PROBLEM:
Write the entries below out again without a single difference.

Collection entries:
Content starts
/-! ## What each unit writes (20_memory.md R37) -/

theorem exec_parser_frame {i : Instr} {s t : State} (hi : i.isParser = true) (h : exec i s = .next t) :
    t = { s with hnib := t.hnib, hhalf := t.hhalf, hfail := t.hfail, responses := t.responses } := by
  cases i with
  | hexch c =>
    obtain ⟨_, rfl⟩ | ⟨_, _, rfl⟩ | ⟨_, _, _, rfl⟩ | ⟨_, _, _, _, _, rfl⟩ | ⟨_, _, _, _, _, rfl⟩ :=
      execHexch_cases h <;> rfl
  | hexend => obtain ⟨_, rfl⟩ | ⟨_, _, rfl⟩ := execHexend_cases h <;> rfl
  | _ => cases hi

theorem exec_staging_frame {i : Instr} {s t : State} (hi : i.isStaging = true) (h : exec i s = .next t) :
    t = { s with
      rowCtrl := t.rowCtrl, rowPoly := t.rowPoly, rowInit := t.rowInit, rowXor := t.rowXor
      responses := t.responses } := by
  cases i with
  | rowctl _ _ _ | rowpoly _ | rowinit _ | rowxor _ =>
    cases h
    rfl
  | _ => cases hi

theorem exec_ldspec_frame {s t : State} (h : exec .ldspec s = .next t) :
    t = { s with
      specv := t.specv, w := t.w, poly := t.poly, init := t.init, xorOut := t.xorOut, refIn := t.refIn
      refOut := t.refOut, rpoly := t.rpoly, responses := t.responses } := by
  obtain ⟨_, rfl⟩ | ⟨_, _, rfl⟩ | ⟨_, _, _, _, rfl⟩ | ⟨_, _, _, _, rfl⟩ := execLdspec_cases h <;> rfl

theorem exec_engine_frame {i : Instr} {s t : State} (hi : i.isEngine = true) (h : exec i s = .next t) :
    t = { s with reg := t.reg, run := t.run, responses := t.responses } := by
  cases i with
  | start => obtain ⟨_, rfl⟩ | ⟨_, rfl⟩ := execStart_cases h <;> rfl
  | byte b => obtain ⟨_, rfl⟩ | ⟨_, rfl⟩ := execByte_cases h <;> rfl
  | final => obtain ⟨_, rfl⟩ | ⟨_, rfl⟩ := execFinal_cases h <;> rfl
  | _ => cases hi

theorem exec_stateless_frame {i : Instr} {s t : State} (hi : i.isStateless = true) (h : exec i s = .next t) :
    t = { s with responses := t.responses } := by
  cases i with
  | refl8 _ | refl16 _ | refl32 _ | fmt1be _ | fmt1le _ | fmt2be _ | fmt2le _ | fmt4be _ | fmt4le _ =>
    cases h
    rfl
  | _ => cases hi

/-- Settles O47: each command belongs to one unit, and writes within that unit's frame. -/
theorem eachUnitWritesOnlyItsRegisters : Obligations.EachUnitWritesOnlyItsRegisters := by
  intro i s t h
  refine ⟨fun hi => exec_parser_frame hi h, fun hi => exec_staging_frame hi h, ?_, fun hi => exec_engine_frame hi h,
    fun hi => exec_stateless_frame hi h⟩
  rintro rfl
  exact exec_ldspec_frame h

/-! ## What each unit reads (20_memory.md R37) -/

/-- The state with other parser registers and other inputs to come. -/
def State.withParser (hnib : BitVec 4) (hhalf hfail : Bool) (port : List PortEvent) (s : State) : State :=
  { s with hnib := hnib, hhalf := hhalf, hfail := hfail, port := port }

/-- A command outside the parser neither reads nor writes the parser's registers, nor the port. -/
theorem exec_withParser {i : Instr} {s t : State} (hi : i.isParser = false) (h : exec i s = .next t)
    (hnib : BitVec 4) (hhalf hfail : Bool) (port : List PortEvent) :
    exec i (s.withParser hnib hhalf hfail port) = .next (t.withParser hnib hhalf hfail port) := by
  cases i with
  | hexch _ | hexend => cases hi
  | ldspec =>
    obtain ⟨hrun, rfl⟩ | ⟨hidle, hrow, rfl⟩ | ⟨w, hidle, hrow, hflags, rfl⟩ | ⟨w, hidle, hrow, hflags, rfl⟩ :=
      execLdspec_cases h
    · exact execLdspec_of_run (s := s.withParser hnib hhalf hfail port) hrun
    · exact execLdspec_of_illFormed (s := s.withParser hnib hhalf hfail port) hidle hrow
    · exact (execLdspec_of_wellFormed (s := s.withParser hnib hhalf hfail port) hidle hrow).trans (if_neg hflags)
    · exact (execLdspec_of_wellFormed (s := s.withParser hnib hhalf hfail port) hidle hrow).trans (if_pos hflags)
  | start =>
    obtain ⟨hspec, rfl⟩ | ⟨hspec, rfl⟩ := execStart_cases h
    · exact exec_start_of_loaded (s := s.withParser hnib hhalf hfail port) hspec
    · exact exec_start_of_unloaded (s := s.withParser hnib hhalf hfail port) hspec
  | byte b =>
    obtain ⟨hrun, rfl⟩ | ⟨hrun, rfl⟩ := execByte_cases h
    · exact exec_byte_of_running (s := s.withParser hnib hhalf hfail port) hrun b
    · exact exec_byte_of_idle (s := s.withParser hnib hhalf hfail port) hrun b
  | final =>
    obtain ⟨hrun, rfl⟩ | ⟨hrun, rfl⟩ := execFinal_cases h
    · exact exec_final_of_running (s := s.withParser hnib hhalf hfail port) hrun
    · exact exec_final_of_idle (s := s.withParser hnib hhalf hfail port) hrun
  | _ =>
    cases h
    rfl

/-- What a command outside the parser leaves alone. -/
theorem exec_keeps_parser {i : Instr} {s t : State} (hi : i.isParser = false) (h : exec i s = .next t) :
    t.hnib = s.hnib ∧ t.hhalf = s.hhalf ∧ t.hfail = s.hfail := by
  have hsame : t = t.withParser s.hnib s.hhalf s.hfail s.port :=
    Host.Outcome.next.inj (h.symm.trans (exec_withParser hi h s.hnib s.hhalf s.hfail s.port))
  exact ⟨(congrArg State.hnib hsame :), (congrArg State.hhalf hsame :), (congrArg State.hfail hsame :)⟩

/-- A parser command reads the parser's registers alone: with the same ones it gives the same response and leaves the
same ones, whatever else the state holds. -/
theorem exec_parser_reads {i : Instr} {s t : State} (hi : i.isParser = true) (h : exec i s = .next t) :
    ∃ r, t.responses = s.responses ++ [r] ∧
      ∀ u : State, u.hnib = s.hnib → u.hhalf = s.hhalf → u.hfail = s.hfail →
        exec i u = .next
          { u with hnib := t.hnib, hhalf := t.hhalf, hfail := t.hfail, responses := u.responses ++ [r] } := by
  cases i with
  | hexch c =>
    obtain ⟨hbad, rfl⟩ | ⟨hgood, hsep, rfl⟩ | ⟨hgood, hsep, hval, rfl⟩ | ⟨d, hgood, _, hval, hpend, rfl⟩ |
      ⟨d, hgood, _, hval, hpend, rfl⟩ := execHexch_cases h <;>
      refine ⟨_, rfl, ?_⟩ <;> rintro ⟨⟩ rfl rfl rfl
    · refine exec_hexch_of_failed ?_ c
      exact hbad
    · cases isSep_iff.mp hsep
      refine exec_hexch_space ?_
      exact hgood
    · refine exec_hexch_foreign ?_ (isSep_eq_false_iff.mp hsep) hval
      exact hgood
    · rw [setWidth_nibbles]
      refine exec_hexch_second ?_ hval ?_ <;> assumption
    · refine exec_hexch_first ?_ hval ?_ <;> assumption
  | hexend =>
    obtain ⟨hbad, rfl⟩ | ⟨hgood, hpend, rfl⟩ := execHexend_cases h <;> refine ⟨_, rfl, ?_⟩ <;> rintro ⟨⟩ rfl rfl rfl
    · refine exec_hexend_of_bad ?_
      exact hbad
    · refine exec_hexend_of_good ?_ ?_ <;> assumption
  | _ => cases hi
Content ends
ANSWER BOX:
/-! ## What each unit writes (20_memory.md R37) -/

theorem exec_parser_frame {i : Instr} {s t : State} (hi : i.isParser = true) (h : exec i s = .next t) :
    t = { s with hnib := t.hnib, hhalf := t.hhalf, hfail := t.hfail, responses := t.responses } := by
  cases i with
  | hexch c =>
    obtain ⟨_, rfl⟩ | ⟨_, _, rfl⟩ | ⟨_, _, _, rfl⟩ | ⟨_, _, _, _, _, rfl⟩ | ⟨_, _, _, _, _, rfl⟩ :=
      execHexch_cases h <;> rfl
  | hexend => obtain ⟨_, rfl⟩ | ⟨_, _, rfl⟩ := execHexend_cases h <;> rfl
  | _ => cases hi

theorem exec_staging_frame {i : Instr} {s t : State} (hi : i.isStaging = true) (h : exec i s = .next t) :
    t = { s with
      rowCtrl := t.rowCtrl, rowPoly := t.rowPoly, rowInit := t.rowInit, rowXor := t.rowXor
      responses := t.responses } := by
  cases i with
  | rowctl _ _ _ | rowpoly _ | rowinit _ | rowxor _ =>
    cases h
    rfl
  | _ => cases hi

theorem exec_ldspec_frame {s t : State} (h : exec .ldspec s = .next t) :
    t = { s with
      specv := t.specv, w := t.w, poly := t.poly, init := t.init, xorOut := t.xorOut, refIn := t.refIn
      refOut := t.refOut, rpoly := t.rpoly, responses := t.responses } := by
  obtain ⟨_, rfl⟩ | ⟨_, _, rfl⟩ | ⟨_, _, _, _, rfl⟩ | ⟨_, _, _, _, rfl⟩ := execLdspec_cases h <;> rfl

theorem exec_engine_frame {i : Instr} {s t : State} (hi : i.isEngine = true) (h : exec i s = .next t) :
    t = { s with reg := t.reg, run := t.run, responses := t.responses } := by
  cases i with
  | start => obtain ⟨_, rfl⟩ | ⟨_, rfl⟩ := execStart_cases h <;> rfl
  | byte b => obtain ⟨_, rfl⟩ | ⟨_, rfl⟩ := execByte_cases h <;> rfl
  | final => obtain ⟨_, rfl⟩ | ⟨_, rfl⟩ := execFinal_cases h <;> rfl
  | _ => cases hi

theorem exec_stateless_frame {i : Instr} {s t : State} (hi : i.isStateless = true) (h : exec i s = .next t) :
    t = { s with responses := t.responses } := by
  cases i with
  | refl8 _ | refl16 _ | refl32 _ | fmt1be _ | fmt1le _ | fmt2be _ | fmt2le _ | fmt4be _ | fmt4le _ =>
    cases h
    rfl
  | _ => cases hi

/-- Settles O47: each command belongs to one unit, and writes within that unit's frame. -/
theorem eachUnitWritesOnlyItsRegisters : Obligations.EachUnitWritesOnlyItsRegisters := by
  intro i s t h
  refine ⟨fun hi => exec_parser_frame hi h, fun hi => exec_staging_frame hi h, ?_, fun hi => exec_engine_frame hi h,
    fun hi => exec_stateless_frame hi h⟩
  rintro rfl
  exact exec_ldspec_frame h

/-! ## What each unit reads (20_memory.md R37) -/

/-- The state with other parser registers and other inputs to come. -/
def State.withParser (hnib : BitVec 4) (hhalf hfail : Bool) (port : List PortEvent) (s : State) : State :=
  { s with hnib := hnib, hhalf := hhalf, hfail := hfail, port := port }

/-- A command outside the parser neither reads nor writes the parser's registers, nor the port. -/
theorem exec_withParser {i : Instr} {s t : State} (hi : i.isParser = false) (h : exec i s = .next t)
    (hnib : BitVec 4) (hhalf hfail : Bool) (port : List PortEvent) :
    exec i (s.withParser hnib hhalf hfail port) = .next (t.withParser hnib hhalf hfail port) := by
  cases i with
  | hexch _ | hexend => cases hi
  | ldspec =>
    obtain ⟨hrun, rfl⟩ | ⟨hidle, hrow, rfl⟩ | ⟨w, hidle, hrow, hflags, rfl⟩ | ⟨w, hidle, hrow, hflags, rfl⟩ :=
      execLdspec_cases h
    · exact execLdspec_of_run (s := s.withParser hnib hhalf hfail port) hrun
    · exact execLdspec_of_illFormed (s := s.withParser hnib hhalf hfail port) hidle hrow
    · exact (execLdspec_of_wellFormed (s := s.withParser hnib hhalf hfail port) hidle hrow).trans (if_neg hflags)
    · exact (execLdspec_of_wellFormed (s := s.withParser hnib hhalf hfail port) hidle hrow).trans (if_pos hflags)
  | start =>
    obtain ⟨hspec, rfl⟩ | ⟨hspec, rfl⟩ := execStart_cases h
    · exact exec_start_of_loaded (s := s.withParser hnib hhalf hfail port) hspec
    · exact exec_start_of_unloaded (s := s.withParser hnib hhalf hfail port) hspec
  | byte b =>
    obtain ⟨hrun, rfl⟩ | ⟨hrun, rfl⟩ := execByte_cases h
    · exact exec_byte_of_running (s := s.withParser hnib hhalf hfail port) hrun b
    · exact exec_byte_of_idle (s := s.withParser hnib hhalf hfail port) hrun b
  | final =>
    obtain ⟨hrun, rfl⟩ | ⟨hrun, rfl⟩ := execFinal_cases h
    · exact exec_final_of_running (s := s.withParser hnib hhalf hfail port) hrun
    · exact exec_final_of_idle (s := s.withParser hnib hhalf hfail port) hrun
  | _ =>
    cases h
    rfl

/-- What a command outside the parser leaves alone. -/
theorem exec_keeps_parser {i : Instr} {s t : State} (hi : i.isParser = false) (h : exec i s = .next t) :
    t.hnib = s.hnib ∧ t.hhalf = s.hhalf ∧ t.hfail = s.hfail := by
  have hsame : t = t.withParser s.hnib s.hhalf s.hfail s.port :=
    Host.Outcome.next.inj (h.symm.trans (exec_withParser hi h s.hnib s.hhalf s.hfail s.port))
  exact ⟨(congrArg State.hnib hsame :), (congrArg State.hhalf hsame :), (congrArg State.hfail hsame :)⟩

/-- A parser command reads the parser's registers alone: with the same ones it gives the same response and leaves the
same ones, whatever else the state holds. -/
theorem exec_parser_reads {i : Instr} {s t : State} (hi : i.isParser = true) (h : exec i s = .next t) :
    ∃ r, t.responses = s.responses ++ [r] ∧
      ∀ u : State, u.hnib = s.hnib → u.hhalf = s.hhalf → u.hfail = s.hfail →
        exec i u = .next
          { u with hnib := t.hnib, hhalf := t.hhalf, hfail := t.hfail, responses := u.responses ++ [r] } := by
  cases i with
  | hexch c =>
    obtain ⟨hbad, rfl⟩ | ⟨hgood, hsep, rfl⟩ | ⟨hgood, hsep, hval, rfl⟩ | ⟨d, hgood, _, hval, hpend, rfl⟩ |
      ⟨d, hgood, _, hval, hpend, rfl⟩ := execHexch_cases h <;>
      refine ⟨_, rfl, ?_⟩ <;> rintro ⟨⟩ rfl rfl rfl
    · refine exec_hexch_of_failed ?_ c
      exact hbad
    · cases isSep_iff.mp hsep
      refine exec_hexch_space ?_
      exact hgood
    · refine exec_hexch_foreign ?_ (isSep_eq_false_iff.mp hsep) hval
      exact hgood
    · rw [setWidth_nibbles]
      refine exec_hexch_second ?_ hval ?_ <;> assumption
    · refine exec_hexch_first ?_ hval ?_ <;> assumption
  | hexend =>
    obtain ⟨hbad, rfl⟩ | ⟨hgood, hpend, rfl⟩ := execHexend_cases h <;> refine ⟨_, rfl, ?_⟩ <;> rintro ⟨⟩ rfl rfl rfl
    · refine exec_hexend_of_bad ?_
      exact hbad
    · refine exec_hexend_of_good ?_ ?_ <;> assumption
  | _ => cases hi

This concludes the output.